In the 1970s, Gorbachyov starred in the Detective Circle (1972) (sequel to the film Two Tickets for the Afternoon Session), historical-revolutionary film Sveaborg (1972), historical and biographical film Taming of the Fire (1972) and others.

In the 1980s, the artist performed roles in the films Seven Happy Notes (1981), Mother Mary (1982), For Blue Nights (1983), Prokhindiada, or Running in Place (1984) and others.

From the early 1990s, the actor started to receive less roles. His last work was a role in the detective series At the Knives (1998). In total, the actor has more than 50 roles in the cinema.

===Teaching===
In 1958-1975 and 1979-1991 Gorbachyov taught at the Leningrad Institute of Theater, Music and Cinematography.
In 1992, Igor Gorbachyov founded the Theater Institute "School of Russian Drama" (now the theater art department of the School of Russian Drama named after Gorbachyov of the St. Petersburg State University of Service and Economics).

===Death===
On February 19, 2003, after a long illness, Gorbachyov died. The actor is buried at the Literary Bridge of the Volkovo Cemetery in St. Petersburg.

===Honors===
In 1972 he was awarded the title People's Artist of the USSR. In 1973, the actor became a laureate of the State Prize of the RSFSR named after Stanislavsky. In 1987 he was awarded the title of Hero of Socialist Labor.

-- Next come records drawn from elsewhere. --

theorem resolve_steady (s : State) (x : Slot) : Steady s (resolve s x) := by
  have hn (reason : Nat) : Steady s (creditBack (noise s x.beat x.stamp reason none) x.lane) :=
    Steady.regain (e := oneOn x.lane) (f := fun u => creditBack (noise u x.beat x.stamp reason none) x.lane) fun z =>
      creditBack_inner _ (noise_inner _ _ _ _ z)
  have hput (t : State) (st : SlotSt) : Steady t (vatPut t { x with st := st }) :=
    Steady.regain (e := oneOn x.lane) (f := fun u => vatPut u { x with st := st }) fun z => vatPut_inner _ z
  have hpost (t : State) (h : Nat) (v : Vte) : Steady t (postResolve (touch t h) x h v) :=
    Steady.regain (e := oneOn x.lane) (f := fun u => postResolve (touch u h) x h v) fun z => postResolve_inner _ _ _ (touch_inner _ z)
  have hread (h : Nat) (st : SlotSt) : Steady s (vatPut (cacheRead s h) { x with st := st }) := (cacheRead_steady s h).trans (hput _ st)
  unfold resolve
  dsimp only
  split
  · exact hn 4
  · refine Steady.ite (hn 4) (Steady.ite (hn 5) ?_)
    split
    · exact Steady.ite (hread ..) ((cacheRead_steady s _).trans (hpost ..))
    · exact (hread ..).inner (fetchVte_inner _ (.refl _))

theorem releaseParked_steady (s : State) (p : Slot → Bool) : Steady s (releaseParked s p) :=
  Steady.fold resolve_steady _ ⟨rfl, rfl, rfl, rfl, rfl, rfl, rfl, rfl, rfl, fun _ => rfl⟩

theorem releaseAll_steady (s : State) : Steady s (releaseAll s) := Steady.ite (releaseParked_steady ..) (.refl s)

theorem sleptIn_steady (s : State) (h n : Nat) : Steady s (sleptIn s h n) :=
  Steady.ite (.of_inner (enqueue_inner _ (vecPut_inner _ _ (.refl s)))) (.refl s)

theorem levelsIn_steady (s : State) : Steady s (levelsIn s) := Steady.fold (fun t h => .of_inner (enqueue_inner h (.refl t))) _ (.refl s)

/-- The latches and the counted lines' baselines have been taken (R285). -/
def linesTaken (s : State) : State :=
  { s with ws := { s.ws with latch := 0, gray := s.ws.grayNow, roundDue := true },
           flt := { s.flt with cdc := s.flt.cdc.filter fun x => decide (x.1 ≠ .counted) } }

theorem wiredRelease_steady (s : State) : Steady s (wiredRelease s) := by
  have h1 := Steady.fold (fun t n => sleptIn_steady t n 1) (if s.ws.latch = 0 then [] else (List.range 3840).filter s.ws.latch.getLsbD) (.refl s)
  have h2 := Steady.fold (fun t m => sleptIn_steady t (3840 + m) (grayStep (t.ws.gray.getD m 0) (t.ws.grayNow.getD m 0)))
    ((List.range 256).filter fun m => decide (s.ws.gray.getD m 0 ≠ s.ws.grayNow.getD m 0)) h1
  have he : ∃ t, Steady s t ∧ wiredRelease s = levelsIn (linesTaken t) := ⟨_, h2, rfl⟩
  obtain ⟨t, ht, he⟩ := he
  rw [he]
  have hl : Steady t (linesTaken t) := ⟨rfl, rfl, rfl, rfl, rfl, rfl, rfl, rfl, rfl, fun _ => rfl⟩
  exact ht.trans (hl.trans (levelsIn_steady (linesTaken t)))

/-! ### Changes of mode -/

/-- A change of mode and its record change the mode unit, and the instant at which Ivsyn was last busy. -/
theorem modeChange_eq (s : State) (m : Mode) (cause : Nat) : ∃ t, modeChange s m cause = t ∧ Steady (setMode s m) t := by
  exact ⟨_, rfl, .of_inner (jnlPut_inner _ _ (.refl _))⟩

end Sys2Proof.Machine
end

section
/-! PROOF. IV_CTL, IV_ARB_CTL and IV_LOCK: one bit at a time, and what ENGINE_EN and FREEZE do to the mode (R107, R214, R275, R278, R364, R365). -/

namespace Sys2Proof.Machine
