-- ==== Sys2Proof/WellFormed.lean ====
section
/-! DEFINITION. Which terms of `Instr` stand for a request word: the type code an invalid row carries lies in that row's range. -/

namespace Sys2Proof

/-- A request is well formed when its type code has the fixed bits of its row in the opcode table (R80's mask and match,
on the type byte). A length is any byte (R70), so the rows with one type code have nothing to check. -/
def Instr.wellFormed : Instr → Bool
  | .buildPrbs9 _ => true
  | .buildFill0F _ => true
  | .buildFill55 _ => true
  | .buildFillFF _ => true
  | .buildFill00 _ => true
  | .buildFillF0 _ => true
  | .buildFillAA _ => true
  | .buildInvalid03 _ => true
  | .buildInvalid08 t _ => t &&& 0xF8#8 == 0x08#8
  | .buildInvalid10 t _ => t &&& 0xF0#8 == 0x10#8
  | .buildInvalid20 t _ => t &&& 0xE0#8 == 0x20#8
  | .buildInvalid40 t _ => t &&& 0xC0#8 == 0x40#8
  | .buildInvalid80 t _ => t &&& 0x80#8 == 0x80#8

end Sys2Proof
end

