-- ==== Sys2Proof/Machine/Flags.lean ====
section
/-! DEFINITION. The response: the status codes, the reason texts, the `WRITTEN` count and the response word. -/

namespace Sys2Proof.Machine

/-- The number of a result code (R73, D4). -/
def ResultCode.code : ResultCode → BitVec 2
  | .ok => 0#2
  | .bufferOverflow => 1#2
  | .invalidPatternType => 2#2
  | .sequenceLengthExceeded => 3#2

/-- The reason text the collaborator shows for a code (R73, D23); the block outputs the code only. -/
def ResultCode.reason : ResultCode → Option String
  | .ok => none
  | .bufferOverflow => some "buffer overflow"
  | .invalidPatternType => some "invalid pattern type"
  | .sequenceLengthExceeded => some "PRBS9 generation failed"

/-- `WRITTEN` of a successful request of length `l` (R74): `L + 2`, which fits 9 bits. -/
def writtenOk (l : Byte) : BitVec 9 := BitVec.ofNat 9 (totalBytes l)

/-- `WRITTEN` of a failed request (R74, D4). -/
def writtenFailed : BitVec 9 := 0#9

/-- The response word of R72: `WRITTEN`, five zero bits, `STATUS`. -/
def respWordOf (written : BitVec 9) (status : BitVec 2) : RespWord := written ++ 0#5 ++ status

/-- The response word the ports present. It has a meaning only while `RESP_VALID = 1` (R72). -/
def State.respWord (s : State) : RespWord := respWordOf s.written s.status

/-- The result a request reports (R183): the first failing check in the order of R152. -/
def resultOf (p : Params) (t l : Byte) : ResultCode :=
  if overflows p l then .bufferOverflow
  else match patternKind t with
    | .prbs9 => if prbsRejects p l then .sequenceLengthExceeded else .ok
    | .fixed _ => .ok
    | .unsupported => .invalidPatternType

/-- `WRITTEN` for a result (R74, R160). -/
def writtenOf (r : ResultCode) (l : Byte) : BitVec 9 :=
  match r with
  | .ok => writtenOk l
  | .bufferOverflow => writtenFailed
  | .invalidPatternType => writtenFailed
  | .sequenceLengthExceeded => writtenFailed

end Sys2Proof.Machine
end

The artist was awarded the Order of the October Revolution (1971), the Friendship of Peoples (1977), the Red Banner of Labor (1982), the Order of Lenin (1987).

In 2003, the Institute "School of Russian Drama" was named after Igor Gorbachyov.

===Personal life===
Gorbachyov was married to actress Lyudmila Gorbachyova (1930–2010), with whom she lived in marriage for more than 50 years.

The actor had a son, Igor.

==Partial filmography==

- The Inspector-General (1952) as Ivan Alexandrovich Khlestakov, the 'inspector general'
- Lyubov Yarovaya (1953) as Fyodor Shvandya
- Belinsky (1953) as student
- Commander of the Ship (1954) as Plaksin
- A Crazy Day (1956) as Kostya Galushkin, Klava Ignatyuk's husband
- All Remains to People (1963) as Viktor Morozov
- Returned Music (1964) as Eric the Light-Eyed
- Little Hare (1965) as Shabashnikov
- Two Tickets for a Daytime Picture Show (1967) as Nikolayev
- In S. City (1967) as Turkin
- Taming of the Fire (1972) as Yevgeniy Ognev
- A Circle (1972) as police colonel Nikolay Nikolayev
- Eleven Hopes (1976) as Nikolai Ivanovich
- The Elder Son (1976, TV Movie) as Sarafanovs' neighbour (uncredited)
- Pugachev (1979) as Nikita Ivanovich Panin
- Behind the Blue Nights (1983, TV Movie) as Valery Zabotenko
- A Rogue's Saga (1984) as Mikhail Mikhailovich
- Silver Strings (1988) as Alexander III of Russia
- My Best Friend, General Vasili, Son of Joseph Stalin (1991) as Professor Serebrovsky

== Bibliography ==
- Ann C. Paietta. Saints, Clergy and Other Religious Figures on Film and Television, 1895–2003. McFarland, 2005.